The core idea is to run a cosine similarity loss on the visual encoder outputs against features from DINOv2 fine-tuned with multi-view 3D Gaussian Splatting, using a small projector that disappears at inference. This keeps the change lightweight and avoids any extra cost when the robot runs. They show consistent improvements over prior implicit grounding baselines on both simulation suites and real manipulation setups, which is the main practical takeaway.

Referee Report

3 major / 2 minor

Summary. The manuscript proposes VEGA, a framework that directly aligns the output of a VLA model's visual encoder with spatially-aware features from DINOv2-FiT3D (a DINOv2 variant fine-tuned via multi-view 3D Gaussian Splatting) using a cosine similarity loss on a lightweight projector, trained jointly with the standard action prediction objective. Alignment occurs before linguistic tokens are formed to avoid entanglement with semantics; the projector is discarded at inference with no added cost. The paper claims this yields more interpretable spatial grounding than prior LLM-level implicit alignment methods and reports consistent outperformance on simulation benchmarks and real-world manipulation tasks, establishing a new SOTA among implicit spatial grounding approaches for VLA models.

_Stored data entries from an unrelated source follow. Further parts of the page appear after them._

-- ==== Sys2Proof/Machine/Mailbox.lean ====
section
/-!
DEFINITION. The mailbox protocol (R292 to R297): the request area, the checks every command passes, the response, late slots
and late records.
-/

namespace Sys2Proof.Machine

/-! ### Detail codes of the protocol (R313) -/
def dtNoSession : Nat := 0x90
def dtHfiMajor : Nat := 0x91
def dtTagRange : Nat := 0x92
def dtTagInUse : Nat := 0x93
def dtLateSlotsFull : Nat := 0x94
def dtVectorOwner : Nat := 0x95

/-- The number of the device page's operator mailbox among the pages. -/
def devPage : Nat := 512

/-- The pages that carry a command (R270, R308). -/
inductive Pages
  | any | device | own
  deriving DecidableEq, Repr

/-- What the protocol knows of a command. -/
structure Cmd where
  opcode : Nat
  pages : Pages
  /-- R296: may it answer PENDING? -/
  canPend : Bool
  /-- Request bytes up to the last field it defines, the header included (R292). -/
  len : Nat
  /-- It carries a petal number at 0x10 [8:0]. -/
  petalAt : Bool
  /-- The fields it defines: byte, lowest bit, width. Every other bit from 0x10 to length is reserved. -/
  flds : List (Nat × Nat × Nat)
  /-- The object it names, by kind and number, where a later command on it waits for an earlier one (R297). -/
  obj : Mbx → Option (Nat × Nat)

/-- A field of a request. -/
def mf (m : Mbx) (byte bit w : Nat) : Nat := fld m.payload.toNat (byte - 16) bit w

/-- The petal a command acts on: on a petal page the page's own, on the device page the one it names. -/
def mPetal (m : Mbx) : Nat := if m.page.val = devPage then mf m 0x10 0 9 else m.page.val

/-- R292: the 16 header bytes of a request. -/
def mbxHeader (opcode : Nat) (m : Mbx) : Nat :=
  let h := m.hdrRsv.toNat
  opcode % 2 ^ 16 + b2n m.irq * 2 ^ 16 + bitsOf h 0 15 * 2 ^ 17 + m.tag.toNat * 2 ^ 32 + bitsOf h 15 3 * 2 ^ 45 +
    m.length.toNat * 2 ^ 48 + bitsOf h 18 64 * 2 ^ 64

/-- The request that a request area holds: its opcode and its fields. -/
def mbxOf (page : PageId) (req : BitVec 2048) : Nat × Mbx :=
  let x := req.toNat
  (bitsOf x 0 16,
   { page := page
     irq := bitAt x 16
     tag := BitVec.ofNat 13 (bitsOf x 32 13)
     length := BitVec.ofNat 16 (bitsOf x 48 16)
     hdrRsv := BitVec.ofNat 82 (bitsOf x 17 15 + bitsOf x 45 3 * 2 ^ 15 + bitsOf x 64 64 * 2 ^ 18)
     payload := BitVec.ofNat 1920 (x / 2 ^ 128) })

/-- The control petal (R267). -/
def controlPetal (s : State) : Option Nat := (s.petals.find? (fun e => e.2.control)).map (·.1)

def dtNoControlPetal : Nat := 0x98

/-- Does a page answer: is firmware in service and, for a petal page, has the petal been created (R273, R289)? In recovery the device
page alone answers (R533). -/
def pageAnswers (s : State) (g : Nat) : Bool :=
  (s.ready && (decide (g = devPage) || (getPetal s g).isSome)) || (s.board.stage == .recovery && decide (g = devPage))

/-- R533: the opcodes that recovery serves. -/
def recoveryOpcodes : List Nat := [0x0000, 0x0001, 0x0002, 0x0003, 0x0A20, 0x0A21, 0x0A40]

def recoveryRefuses (s : State) (opcode : Nat) : Bool := s.board.stage == .recovery && !recoveryOpcodes.contains opcode

/-- R4: are the reserved bits of a request zero? -/
def reservedClear (c : Cmd) (m : Mbx) : Bool :=
  let body := m.payload.toNat % 2 ^ (8 * (m.length.toNat - 16))
  m.hdrRsv == 0 && c.flds.foldl (fun x f => setBits x (8 * (f.1 - 16) + f.2.1) f.2.2 0) body == 0

/-- R296: does a late slot hold a record that has not been freed? Its phase says so. -/
def holdsRecord (pg : MPage) (k : Nat) : Bool := bitAt (lookD pg.late k 0).toNat 24

/-- The late slots that are neither reserved nor hold a record (R296). -/
def freeSlots (pg : MPage) : List Nat :=
  (List.range 16).filter (fun k => !holdsRecord pg k && !pg.pends.any (fun q => q.slot == k))

/-- R295, checks 1 to 7: the response of the first that fails. -/
def mbxRefusal (c : Cmd) (m : Mbx) (s : State) : Option Reply :=
  let pg := getPage s m.page.val
  let dev := decide (m.page.val = devPage)
  if c.opcode ≠ 0 ∧ pg.session = 0 then some (replyErr stVersionRefused dtNoSession)
  else if c.opcode ≠ 0 ∧ pg.session = 3 then some (replyErr stVersionRefused dtHfiMajor)
  else if c.opcode ≠ 0 ∧ pg.session = 2 then some (replyErr stLeaseExpired 0)
  else if recoveryRefuses s c.opcode = true then some (replyErr stInvalidOpcode 0)
  else if m.length.toNat % 4 ≠ 0 ∨ m.length.toNat < max 16 c.len ∨ 256 < m.length.toNat then some (replyErr stLengthError 0)
  else if (c.pages = .device ∧ dev = false) ∨ (c.pages = .own ∧ dev = true) ∨
      (c.petalAt = true ∧ dev = false ∧ mf m 0x10 0 9 ≠ m.page.val) then some (replyErr stNotPermitted 0)
  else if dev = false ∧ recTags (((getPetal s m.page.val).map (·.record)).getD 0) ≤ m.tag.toNat then
    some (replyErr stInvalidArgument dtTagRange)
  else if (if dev then pg.pends.any (fun q => q.tag == m.tag.toNat)
      else (((getPetal s m.page.val).map (fun x => tagHeld x m.tag.toNat)).getD false)) then
    some (replyErr stInvalidArgument dtTagInUse)
  else if c.canPend = true ∧ freeSlots pg = [] then some (replyErr stBusy dtLateSlotsFull)
  else if reservedClear c m = false then some (replyErr stInvalidArgument 0)
  else none

/-- R293, R294: the response area, its first `16 + bytes` bytes new. -/
def rspArea (old : BitVec 2048) (tag : Nat) (r : Reply) : BitVec 2048 :=
  let n := 16 + r.bytes
  let body := r.status % 2 ^ 8 + r.detail % 2 ^ 24 * 2 ^ 8 + tag % 2 ^ 16 * 2 ^ 32 + n % 2 ^ 16 * 2 ^ 48 +
    r.payload % 2 ^ (8 * r.bytes) * 2 ^ 128
  BitVec.ofNat 2048 (old.toNat / 2 ^ (8 * n) * 2 ^ (8 * n) + body)

/-- R294, step 3: writes a response, then advances done and clears busy. -/
def postResponse (s : State) (g tag : Nat) (r : Reply) : State :=
  let pg := getPage s g
  setPage s g { pg with rsp := rspArea pg.rsp tag r, done := pg.done + 1, busy := false }

/-- R294, steps 3 and 4: a final response and its message. -/
def respond (s : State) (g tag : Nat) (irq : Bool) (r : Reply) : State :=
  let s := postResponse s g tag r
  if irq then sendVector s (getPage s g).vector else s

/-- The answer of a command's meaning. -/
inductive Ans
  | reply (r : Reply)
  | pend (why : PendWhy)
  /-- PENDING, with an outcome that is decided and not yet posted. -/
  | late (why : PendWhy) (r : Reply)
  deriving DecidableEq, Repr

def ansOk : Ans := .reply replyOk
def ansErr (st detail : Nat) : Ans := .reply (replyErr st detail)

/-- R296: a command that answers PENDING reserves the lowest free late slot, holds its tag and names the slot. -/
def postPending (c : Cmd) (m : Mbx) (why : PendWhy) (outcome : Option Reply) (s : State) : State :=
  let pg := getPage s m.page.val
  let k := (freeSlots pg).headD 0
  let q : Pend := ⟨k, m.tag.toNat, m.irq, c.opcode, m.length.toNat, m.payload, c.obj m, why, outcome⟩
  let s := setPage s m.page.val { pg with pends := pg.pends ++ [q] }
  let s := if m.page.val = devPage then s else holdTag s m.page.val m.tag.toNat .mailbox
  postResponse s m.page.val m.tag.toNat ⟨stPending, 0, k, 4⟩

/-- R276, R264: a QUIESCE_PETAL or ENABLE_PETAL that waits for a state of its petal does not hold the petal, nor an abort that
waits for its task the queue, nor a COL_COMM_CREATE its communicator (R190). -/
def holdsObj (q : Pend) : Bool :=
  match q.why with
  | .quiesce _ => false
  | .enable _ => false
  | .taskEnd _ _ _ => false
  | .join _ _ => false
  | _ => true

/-- R297: is the object that a command names held by an earlier command still in progress on its page? -/
def objHeld (pg : MPage) (o : Option (Nat × Nat)) : Bool := o.isSome && pg.pends.any (fun q => q.obj == o && holdsObj q)

/-- A command whose checks of R295 passed: its meaning, then its answer. -/
def runBody (c : Cmd) (body : Mbx → State → State × Ans) (m : Mbx) (s : State) : State :=
  if c.canPend && objHeld (getPage s m.page.val) (c.obj m) then postPending c m .deferred none s
  else
    match body m s with
    | (s, .reply r) => respond s m.page.val m.tag.toNat m.irq r
    | (s, .pend why) => postPending c m why none s
    | (s, .late why r) => postPending c m why (some r) s

/-- R294: the doorbell of a page whose request area holds the request. -/
def doorbell (c : Cmd) (body : Mbx → State → State × Ans) (m : Mbx) (s : State) : State :=
  let pg := getPage s m.page.val
  if pg.busy then setPage s m.page.val { pg with overrun := true }
  else
    let s := if m.page.val = devPage then s else count s kPtl m.page.val 8 1
    match mbxRefusal c m s with
    | some r => respond s m.page.val m.tag.toNat m.irq r
    | none => runBody c body m s

/-- R294, step 1: the requester writes the request area. -/
def writeRequest (opcode : Nat) (m : Mbx) (s : State) : State :=
  let pg := getPage s m.page.val
  setPage s m.page.val { pg with req := BitVec.ofNat 2048 (mbxHeader opcode m + m.payload.toNat * 2 ^ 128) }

/-! ### Quiesce causes and the lease (R276, R301 to R303) -/

/-- A cause of a quiesce (R271). -/
inductive Cause
  | cmd | lease | flr | debug
  deriving DecidableEq, Repr

def addCause (c : Cause) (x : Petal) : Petal :=
  match c with
  | .cmd => { x with causeCmd := true }
  | .lease => { x with causeLease := true }
  | .flr => { x with causeFlr := true }
  | .debug => { x with causeDebug := true }

/-- R276: a cause is added; an ACTIVE petal enters QUIESCING. -/
def enterQuiesce (s : State) (p : Nat) (c : Cause) : State :=
  match getPetal s p with
  | none => s
  | some x =>
    let s := modPetal s p (addCause c)
    if x.st = .active then modPetal (count s kPtl p 7 1) p (fun x => { x with st := .quiescing, drainForced := false }) else s

/-- The PASIDs of a petal's bindings. -/
def petalPasids (x : Petal) : List Nat :=
  (x.bindings.filter (fun b => bitAt b.toNat 37 && bitAt b.toNat 36)).map (fun b => bitsOf b.toNat 16 20)

/-- R302, steps 1 to 4, on the petal of a page: quiesce with a cause, requests toward the upstream port and messages withheld,
translations discarded. -/
def withholdPetal (s : State) (p : Nat) (c : Cause) : State :=
  match getPetal s p with
  | none => s
  | some x =>
    let s := modPetal (enterQuiesce s p c) p (fun x => { x with upstreamHeld := true, msixHeld := true })
    { s with pcie := { s.pcie with atc := s.pcie.atc.filter (fun t => !(petalPasids x).contains t.pasid) } }

/-- R302, R303, R478: the lease of a page ends: the session field takes a value, the page's debug session closes, and the page's
petal is withheld, or the device area's staged settings are discarded. -/
def endLease (s : State) (g : Nat) (session : BitVec 2) (c : Cause) : State :=
  let s := closeSession (setPage s g { getPage s g with session := session }) g
  if g = devPage then { s with devArea := { s.devArea with stage := [] } } else withholdPetal s g c

/-- R301: has the expiry point of a held lease passed? -/
def leaseDue (s : State) (g : Nat) : Bool :=
  (getPage s g).session == 1 && elapsedAtLeast s (getPage s g).lastRenew 2000000000

/-- R301: a lease whose expiry point has passed has expired. -/
def settleLease (s : State) (g : Nat) : State := if leaseDue s g then endLease s g 2 .lease else s

/-- R294: a mailbox command: its request is written and its doorbell rung. A page that does not answer leaves the module as
it was. -/
def mailbox (c : Cmd) (body : Mbx → State → State × Ans) (m : Mbx) (s : State) : State :=
  if pageAnswers s m.page.val then doorbell c body m (writeRequest c.opcode m (settleLease (awake s) m.page.val)) else s

/-- R295, check 2: the response to an opcode that is not defined. -/
def undefinedOpcode (m : Mbx) (s : State) : State :=
  let pg := getPage s m.page.val
  if pg.busy then setPage s m.page.val { pg with overrun := true }
  else
    let s := if m.page.val = devPage then s else count s kPtl m.page.val 8 1
    let r :=
      if pg.session = 0 then replyErr stVersionRefused dtNoSession
      else if pg.session = 3 then replyErr stVersionRefused dtHfiMajor
      else if pg.session = 2 then replyErr stLeaseExpired 0
      else replyErr stInvalidOpcode 0
    respond s m.page.val m.tag.toNat m.irq r

/-- R296, R307: the late record of a pending command whose outcome is known. -/
def postLate (s : State) (g : Nat) (q : Pend) (r : Reply) : State :=
  let pg := getPage s g
  let body := r.payload % 2 ^ (8 * r.bytes)
  let pg := { pg with
    late := put pg.late q.slot (BitVec.ofNat 256 (record q.tag r.status 0xFFFF body pg.lateSeq r.detail true))
    lateData := put pg.lateData q.slot (BitVec.ofNat 512 body)
    lateSeq := pg.lateSeq + 1
    pends := pg.pends.filter (fun x => x.slot != q.slot) }
  let s := setPage s g pg
  let s := if g = devPage then s else freeTag s g q.tag
  if q.irq then sendVector s pg.vector else s

/-! ### Staging (R250) -/

def dtStageFull : Nat := 0x82

/-- The staging area of a page. -/
def areaOf (s : State) (g : Nat) : Area :=
  if g = devPage then s.devArea else ((getPetal s g).map (·.area)).getD Area.new

def setArea (s : State) (g : Nat) (a : Area) : State :=
  if g = devPage then { s with devArea := a } else modPetal s g (fun x => { x with area := a })

/-- The staged bytes that an area holds, those of accepted commits included. -/
def areaBytes (a : Area) : Nat :=
  ((a.stage ++ a.commits.flatMap (·.items)).map (·.bytes)).foldl (· + ·) 0

/-- R250: stages a request, with what it read from memory, in its page's area, which holds up to 1 MiB. -/
def stageWith (opcode : Nat) (m : Mbx) (extra : List Byte) (s : State) : State × Ans :=
  let a := areaOf s m.page.val
  let n := m.length.toNat + extra.length
  if 2 ^ 20 < areaBytes a + n then (s, ansErr stNoResources dtStageFull)
  else (setArea s m.page.val { a with stage := a.stage ++ [⟨opcode, m.payload, n, false, extra⟩] }, ansOk)

def stageItem (opcode : Nat) (m : Mbx) (s : State) : State × Ans := stageWith opcode m [] s

/-- PTL_MBX_LATE_ACK (R296): frees a slot that holds a record; its record's phase and its data then read 0. -/
def lateAck (s : State) (g slot : Nat) : State :=
  let pg := getPage s g
  if holdsRecord pg slot then
    setPage s g { pg with
      late := put pg.late slot (BitVec.ofNat 256 (setBits (lookD pg.late slot 0).toNat 24 1 0)), lateData := del pg.lateData slot }
  else s

/-- R296: a write of a slot to PTL_MBX_LATE_ACK of a page. -/
def execPtlMbxLateAck (page : PageId) (v : W32) (s : State) : Host.Outcome State Fault Refusal :=
  .next (if pageAnswers s page.val then lateAck s page.val (bitsOf v.toNat 0 4) else s)

end Sys2Proof.Machine
end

Significance. If the superiority holds under rigorous controls, VEGA offers a lightweight, inference-free way to inject explicit 3D geometric supervision into VLA visual backbones, which could meaningfully advance spatial reasoning for robotic manipulation. The choice of a 3D-supervised target and the emphasis on pre-entanglement alignment are conceptually clean; the absence of inference overhead is a practical strength.

major comments (3)

[Abstract] Abstract: the claim of 'consistent outperformance' and 'new state-of-the-art' among implicit spatial grounding methods is presented without any mention of statistical significance, error bars, data splits, or exact baseline implementations, rendering the central empirical claim unverifiable from the provided information.
[Method] Method section (alignment procedure): the paper asserts that performing alignment at the visual-encoder output (before linguistic entanglement) is the decisive factor for improved spatial awareness, yet no ablation applies the identical DINOv2-FiT3D target and cosine-similarity loss at the LLM visual-token stage. Without this matched control, performance gains cannot be attributed specifically to the timing of alignment rather than to the quality of the 3D-supervised features or the projector acting as a regularizer.
[Experiments] Experiments section: the absence of an ablation isolating the pre-entanglement property (as opposed to the specific target or training setup) is load-bearing for the main contribution, because the skeptic's concern that gains may arise from non-timing factors is not addressed by the reported comparisons.

minor comments (2)

[Method] Clarify the precise architecture of the lightweight projector (number of layers, hidden dimension) and whether it is frozen or jointly optimized with the visual encoder.
[Experiments] Ensure all tables reporting quantitative results include standard deviations or confidence intervals and specify the number of random seeds or trials.

Simulated Author's Rebuttal

3 responses · 0 unresolved

We thank the referee for their constructive and detailed feedback. We have revised the manuscript to improve the verifiability of our empirical claims and to provide additional justification for the design choices regarding alignment timing. Our point-by-point responses to the major comments are provided below.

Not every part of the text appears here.